# Public transport



## Sunshine1 (Jan 26, 2009)

Hi All

Does anyone know if I can take public transport from Pernera to Larnaca Airport on a Sunday in early October please?

:violin

A taxi I am told is 80 Euro and to expensice by far

Any advice please?

Thanks very much


----------



## zin (Oct 28, 2010)

What, who or where is Pernera ?


----------



## Geraldine (Jan 3, 2009)

zin said:


> What, who or where is Pernera ?


I have stayed at the Pernera Beach hotel and that was around Protaras, so I guess a small village next door.


----------



## Sunshine1 (Jan 26, 2009)

zin said:


> What, who or where is Pernera ?


Hi,

It is a small tourist area located 4km outside of Protaras along the coast road towards Paralimni

Thanks


----------



## zin (Oct 28, 2010)

If there is a big hotel there then maybe best giving them a call and asking what the public transport options are then, I suspect - especially in October - that there won't be much and taxi will be your only option.


----------



## Veronica (Apr 5, 2008)

Try this link for buses.

Larnaca Airport (LCA) Travel, Transport: Travel at Airports in Larnaca Area, Cyprus


----------



## Sunshine1 (Jan 26, 2009)

Veronica said:


> Try this link for buses.
> 
> Larnaca Airport (LCA) Travel, Transport: Travel at Airports in Larnaca Area, Cyprus


Excelent, thank you


----------



## Sunshine1 (Jan 26, 2009)

zin said:


> If there is a big hotel there then maybe best giving them a call and asking what the public transport options are then, I suspect - especially in October - that there won't be much and taxi will be your only option.


Good advice, thank you I will explore that option


----------



## atw26 (May 23, 2009)

Hi there, you don't mention what time you need to be at the airport unless you are willing to wait at the airport if need be.

Looks like you'd have to do two hops, the first to Larnaca and then to Larnaca airport.

So there seems to be a couple of options for getting to Larnaca. 

From the Famagusta bus website, there appears to be a bus from Pernera to Larnaca: bus 711.

Otherwise, if you get to Paralimni then you can take the bus from Paralimni to Larnaca via Intercity Buses

Then from Larnaca, there is a few buses to the airport: 418, 419, 431, 440 and the infrequent 407 and 409 (these last two routes come from a friend but are not shown on Zinonas Buses )

As always, I recommend calling to verify all of this information.

Oh, and also there's the shared taxi option which will pick you up and drop you off.

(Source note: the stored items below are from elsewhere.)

-- ==== Sys2Proof/Machine/Dispatch.lean ====
section
/-! DEFINITION. The dispatch: one arm per instruction, one direct call of its meaning. -/

namespace Sys2Proof.Machine

/-- The effect of one instruction on a state whose `PC` holds the instruction's address (R24). -/
def exec (i : Instr) (s : State) : Host.Outcome State Fault Refusal :=
  match i with
  -- 43_display.md
  | .cls => Sys2Proof.Machine.execCls s
  -- 40_control_flow.md
  | .ret => Sys2Proof.Machine.execRet s
  | .jp nnn => Sys2Proof.Machine.execJp nnn s
  | .call nnn => Sys2Proof.Machine.execCall nnn s
  | .seImm x nn => Sys2Proof.Machine.execSeImm x nn s
  | .sneImm x nn => Sys2Proof.Machine.execSneImm x nn s
  | .seReg x y => Sys2Proof.Machine.execSeReg x y s
  -- 41_alu.md
  | .ldImm x nn => Sys2Proof.Machine.execLdImm x nn s
  | .addImm x nn => Sys2Proof.Machine.execAddImm x nn s
  | .ldReg x y => Sys2Proof.Machine.execLdReg x y s
  | .orReg x y => Sys2Proof.Machine.execOrReg x y s
  | .andReg x y => Sys2Proof.Machine.execAndReg x y s
  | .xorReg x y => Sys2Proof.Machine.execXorReg x y s
  | .addReg x y => Sys2Proof.Machine.execAddReg x y s
  | .subReg x y => Sys2Proof.Machine.execSubReg x y s
  | .shr x y => Sys2Proof.Machine.execShr x y s
  | .subn x y => Sys2Proof.Machine.execSubn x y s
  | .shl x y => Sys2Proof.Machine.execShl x y s
  -- 40_control_flow.md
  | .sneReg x y => Sys2Proof.Machine.execSneReg x y s
  -- 42_index_memory.md
  | .ldI nnn => Sys2Proof.Machine.execLdI nnn s
  -- 40_control_flow.md
  | .jpV0 nnn => Sys2Proof.Machine.execJpV0 nnn s
  -- 41_alu.md
  | .rnd x nn => Sys2Proof.Machine.execRnd x nn s
  -- 43_display.md
  | .drw x y n => Sys2Proof.Machine.execDrw x y n s
  -- 44_keypad_timers.md
  | .skp x => Sys2Proof.Machine.execSkp x s
  | .sknp x => Sys2Proof.Machine.execSknp x s
  | .ldVxDT x => Sys2Proof.Machine.execLdVxDT x s
  | .ldVxK x => Sys2Proof.Machine.execLdVxK x s
  | .ldDTVx x => Sys2Proof.Machine.execLdDTVx x s
  | .ldSTVx x => Sys2Proof.Machine.execLdSTVx x s
  -- 42_index_memory.md
  | .addI x => Sys2Proof.Machine.execAddI x s
  | .ldF x => Sys2Proof.Machine.execLdF x s
  | .ldB x => Sys2Proof.Machine.execLdB x s
  | .storeRegs x => Sys2Proof.Machine.execStoreRegs x s
  | .loadRegs x => Sys2Proof.Machine.execLoadRegs x s

end Sys2Proof.Machine
end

You can get a quote for Protaras to Larnaca Airport here: Travel Express
I'm pretty sure they would pick up from Pernera but again, call to verify. They only run from 6am to 6pm though and if you're planning to use it on the weekend, be sure to ask how often it goes, and the time of the last one - generally speaking they leave once every hour but on the weekend it's been uh, once every two or more hours.

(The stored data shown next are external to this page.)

theorem execDrw_above (x y : Reg) {n : Nat} {s : State} (h : drawGated s = false) (hn : 0 < n)
    (htop : 4095 < s.i.toNat + (n - 1)) :
    execDrw x y n s = .next (s.faultedWith 6 (encode (.drw x y n)) (saturate16 (s.i.toNat + (n - 1)))) := by
  rw [execDrw_of_not_gated x y h (Nat.ne_of_gt hn), rangeChecked_eq_faultedWith htop]

theorem drawCompleted_getElem_VF (d : Drawing) (s : State) : (drawCompleted d s).v[VF] = flagByte d.collision := by
  simp only [drawCompleted_v, Fin.getElem_fin, Vector.getElem_set_self]

/-- A completed draw writes `FB`, `VF`, `PC` and `VBLANK`, and nothing else. -/
theorem drawCompleted_eq (d : Drawing) (s : State) :
    drawCompleted d s =
      { s with fb := d.fb, v := s.v.set VF (flagByte d.collision), pc := s.pc + 2,
               vblank := if s.params.vsyncGating then false else s.vblank } := by
  rw [← vblankAfterDraw_eq]
  rfl

/-! ### The set S (R153) -/

theorem rowPixel_iff (b : Byte) (x0 cx : Nat) :
    rowPixel b x0 cx = true ↔ ∃ c, c ≤ 7 ∧ cx = x0 + c ∧ b.getLsbD (7 - c) = true := by
  simp only [rowPixel, Bool.and_eq_true, decide_eq_true_eq]
  constructor
  · rintro ⟨hcx, hbit⟩
    exact ⟨cx - x0, by omega, by omega, hbit⟩
  · rintro ⟨c, hc, rfl, hbit⟩
    rw [Nat.add_sub_cancel_left]
    exact ⟨by omega, hbit⟩

/-- The bytes from `I`, drawn at the start column and row, have a 1 exactly at the cells of S, up to the clipping. -/
theorem spriteCovers_iff {s : State} {x y : Reg} {n cx cy : Nat} :
    s.spriteCovers x y n cx cy ↔
      cx < 64 ∧ cy < 32 ∧ spritePixel (s.loadBytes s.i.toNat n) (startColumn x s) (startRow y s) cx cy := by
  simp only [spritePixel, length_loadBytes, getElem_loadBytes, rowPixel_iff]
  constructor
  · rintro ⟨r, c, hr, hc, hcy, hcx, hy, hx, hbit⟩
    exact ⟨Nat.lt_succ_of_le hx, Nat.lt_succ_of_le hy, r, hr, hcy, c, hc, hcx, hbit⟩
  · rintro ⟨hx, hy, r, hr, hcy, c, hc, hcx, hbit⟩
    exact ⟨r, c, hr, hc, hcy, hcx, Nat.le_of_lt_succ hy, Nat.le_of_lt_succ hx, hbit⟩

/-- S depends on memory, the font, `I` and the two coordinate registers alone. -/
theorem spriteCovers_congr {s u : State} {x y : Reg} (hm : u.mem = s.mem) (hp : u.params = s.params) (hi : u.i = s.i)
    (hx : u.v[x] = s.v[x]) (hy : u.v[y] = s.v[y]) (n cx cy : Nat) :
    u.spriteCovers x y n cx cy ↔ s.spriteCovers x y n cx cy := by
  simp only [State.spriteCovers, State.getV, readByte_congr hm hp, hi, hx, hy]

theorem spriteDrawn_cell_covered {s : State} {x y : Reg} {n cx cy : Nat} (h : s.spriteCovers x y n cx cy) :
    cellAt (spriteDrawn x y n s).fb cx cy = !cellAt s.fb cx cy := by
  obtain ⟨hx, hy, hp⟩ := spriteCovers_iff.1 h
  exact drawRows_cell_covered _ hx hy hp

theorem spriteDrawn_cell_uncovered {s : State} {x y : Reg} {n cx cy : Nat} (hx : cx < 64) (hy : cy < 32)
    (h : ¬ s.spriteCovers x y n cx cy) : cellAt (spriteDrawn x y n s).fb cx cy = cellAt s.fb cx cy :=
  drawRows_cell_uncovered _ hx hy fun hp => h (spriteCovers_iff.2 ⟨hx, hy, hp⟩)

theorem spriteDrawn_collision_iff {s : State} {x y : Reg} {n : Nat} :
    (spriteDrawn x y n s).collision = true ↔ ∃ cx cy, s.spriteCovers x y n cx cy ∧ cellAt s.fb cx cy = true := by
  simp only [spriteDrawn, drawRows_collision, Bool.false_eq_true, false_or, spriteCovers_iff, and_assoc,
    effectiveAddress_eq, Nat.add_zero]

/-! ### The statements of 43_display.md -/

/-- Settles O37: the draw completes, and S is the set of cells that the drawing flips. -/
theorem drawFlipsTheSpriteAndReportsCollision : Obligations.DrawFlipsTheSpriteAndReportsCollision := by
  intro x y n s hopen hn
  refine ⟨_, execDrw_of_le x y (drawGated_of_open hopen) hn, ?_, fun cx cy hx hy => ?_, ?_, ?_⟩
  · rw [drawCompleted_getElem_VF]
    exact drawCompleted_eq ..
  · exact ⟨spriteDrawn_cell_covered, spriteDrawn_cell_uncovered hx hy⟩
  · intro h
    rw [drawCompleted_getElem_VF, spriteDrawn_collision_iff.2 h, flagByte_eq, if_pos rfl]
  · intro h
    rw [drawCompleted_getElem_VF, flagByte_eq, if_neg (mt spriteDrawn_collision_iff.1 h)]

Do let us know how you get on!!


----------



## Sunshine1 (Jan 26, 2009)

atw26 said:


> Hi there, you don't mention what time you need to be at the airport unless you are willing to wait at the airport if need be.
> 
> Looks like you'd have to do two hops, the first to Larnaca and then to Larnaca airport.
> 
> ...


Wow, thank you so much for your information and advice

Much appreciated and I will let you know how we get on


Kind regards
Steve


----------